Prior to the pandemic, my theatre company worked out of a studio space at 91st and First Avenue. Around the corner, I discovered International Wings Factory. As a fan of wings, IWF is a great find. It’s a rare hole-in-the-wall shop dishing out quality, crispy wings doused in a variety of tasty sauces. Unfortunately, quality is not enough to run a business. Delivery is now king and restaurants like IWF struggle to make ends meet despite the increased digital foot traffic. As the taste for restaurant food in our living room increases, delivery apps hold more power. These corporations corner the market and restaurants are forced to agree to terms which may lead to their business’ collapse.

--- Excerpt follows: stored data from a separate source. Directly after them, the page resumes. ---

/-- R396: grant what the counts known decide, to the sources that have no grant yet. -/
def collGrantRows (n : Nat) (s : State) : State :=
  match getColl n s with
  | none => s
  | some c =>
    let l := (grantList c.cap c.counts 0 (grantOrder c)).filter fun x => (lookO c.granted x.1).isNone
    l.foldl (fun (s : State) x =>
      let s := modColl n (fun c => { c with granted := putO c.granted x.1 x.2 }) s
      if x.1 = c.pos then collOwnRows n c x.2.1 x.2.2 (modColl n (fun c => { c with grants := putO c.grants x.1 x.2 }) s)
      else collSend c x.1 3 0 (twoWords x.2.1 x.2.2) s) s

/-- R396: tell the members that are ready how many rows this source has for them. -/
def collCounts (c : Coll) (l : List Nat) (s : State) : State :=
  l.foldl (fun (s : State) j => collSend c j 2 0 (twoWords (c.mine.getD j 0) c.rowBytes) s) s

/-- R403: what an admitted member does with its input. -/
def collBegin (n : Nat) (data : List Byte) (s : State) : State :=
  match getColl n s with
  | none => s
  | some c =>
    let s := collReady n s
    if isReduce c.op then
      let acc := bytesLe c.a ((wordsLe c.e data).map (collPartial c.dtype c.ctl))
      let s := modColl n (fun c => { c with acc := acc }) s
      let s := if c.g = 1 then collFinal n 0 acc s else stripStart n 0 s
      stripGot n 0 0 s
    else if c.op = 2 then
      let o := chunkAt c.count c.g c.pos * c.e
      let s := modColl n (fun c => { c with acc := List.replicate o 0 ++ data }) s
      stripGot n 0 0 (collOut n o data (stripStart n 0 s))
    else
      let s := modColl n (fun c => { c with acc := data }) s
      let sec := c.count * c.rowBytes
      if c.op = 3 then
        let ps := ((List.range c.g).filter fun j => j ≠ c.pos).map fun j =>
          collPieces j 4 (c.pos * sec) (sliceB data (j * sec) sec)
        collSettle n (collQueue n ps.flatten (collOut n (c.pos * sec) (sliceB data (c.pos * sec) sec) s))
      else if c.op = 4 then
        let s := modColl n (fun c => { c with counts := putO c.counts c.pos (c.mine.getD c.pos 0) }) s
        collSettle n (collGrantRows n (collCounts c c.ready s))
      else if c.pos = 0 then collQueue n (collPieces c.g 6 0 data) s
      else s

/-- COLL_ADMIT (R402, R403): the head of a partition's queue is admitted when its footprint fits. A member that has
admitted a higher SEQ meanwhile refuses it (R401, R404). -/
def execCollAdmit (p : PartId) (s : State) : Ans :=
  match collHead p.val s with
  | none => .next s
  | some e =>
    let c := e.2
    let quota := getF (quotaF p.val) s * 2 ^ 20
    let md := collMode c.op c.count c.g c.a quota
    if c.seq ≤ getF (fldNth Reg.COL_LAST_SEQ p.val) s then .next (collFail e.1 0x0303 0 s)
    else if quota < gristUsed p.val s + md.2 || (isReduce c.op && md.2 = 0) || !collTurn c s then .next s
    else
      let s := setF (fldNth Reg.COL_LAST_SEQ p.val) c.seq s
      let s := setColl e.1 { c with st := .running, slice := md.1, foot := md.2 } s
      let s := if md.1 = 0 then s else bump Reg.COL_STRIP_RUNS 1 s
      let s := modCmd c.ring c.idx (fun k => { k with started := true }) s
      match collRead c.src (readLen c.op c.count c.g c.pos c.e c.rowBytes) s with
      | (.error b, s) => .next (collFail e.1 0x0202 b s)
      | (.ok l, s) => .next (collBegin e.1 l s)

/-! ### Packets -/

/-- The first packet of a type and phase that waits at the hub. -/
def collPkt (typ ph : Nat) (s : State) : Option Packet :=
  s.hubIn.find? fun p => p.typ = typ && (typ ≠ 5 || p.addr / 2 ^ 36 = ph)

/-- R416: the collective that a packet belongs to: one admitted or waiting first. -/
def collFor (p : Packet) (s : State) : Option (Nat × Coll) :=
  let same (e : Nat × Coll) : Bool := e.2.group = p.group && e.2.seq % 65536 = p.tag
  match s.colls.find? fun e => same e && collLive e.2 with
  | some e => some e
  | none => s.colls.find? same

/-- R416: drop a stray packet. -/
def collStray (s : State) : State := bump Reg.COL_STRAY_PACKETS 1 s

/-- Take the first packet of a kind and, where the member holds its collective and the sender is a member, act on it:
`f` takes the collective's number, the collective, the sender's position, the offset and the payload. -/
def collTake (typ ph : Nat) (f : Nat → Coll → Nat → Nat → List Byte → State → State) (s : State) : Ans :=
  match collPkt typ ph s with
  | none => .next s
  | some p =>
    let s := { s with hubIn := s.hubIn.erase p }
    match collFor p s with
    | none => .next (collStray s)
    | some e =>
      if e.2.members.contains p.src then
        .next (f e.1 e.2 (e.2.members.idxOf p.src) (p.addr % 2 ^ (if typ = 5 then 36 else 40)) p.data s)
      else .next (collStray s)

/-- COLL_RS_SEGMENT (R392): received partials are the left operands; the result is final or goes on. -/
def execCollRsSegment (s : State) : Ans :=
  collTake 5 0 (fun n c i o l s =>
    if c.st ≠ .running ∨ !isReduce c.op ∨ i ≠ c.back 1 ∨ c.count * c.a < o + l.length then collStray s
    else
      let x := o / c.a
      let k := c.chunkOf x
      let own := wordsLe c.a (sliceB c.acc o l.length)
      let out := bytesLe c.a (((wordsLe c.a l).zip own).map fun p => collCombine c.dtype c.ctl p.1 p.2)
      let s := setColl n { c with acc := c.acc.take o ++ out ++ c.acc.drop (o + l.length) } s
      let s := if k = c.pos then collFinal n x out s else collQueue n (collPieces c.succ 0 o out) s
      stripGot n ((x - chunkAt c.count c.g k) / c.sliceLen) (l.length / c.a) (collRegrant n i l.length s)) s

International Wings Factory filed a late tax return for its 2020 fiscal year, resulting in a $500 lien from the IRS. The IRS ordered any vendors such as GrubHub and Uber Eats to pay that $500 debt before releasing funds to the restaurant. GrubHub did so without interrupting payments to IWF but Uber Eats withheld over $11,000 for two months for no given reason, crippling the small business owner. The New York Post interviewed the owner, Deepak Ballaney. He stated, “I have overdrawn from my bank and I have no funds to pay my salaries.” Uber Eats offered little assistance to Mr. Ballaney until The Post reached out. Suddenly, the company was very willing to give back Mr. Ballaney’s money.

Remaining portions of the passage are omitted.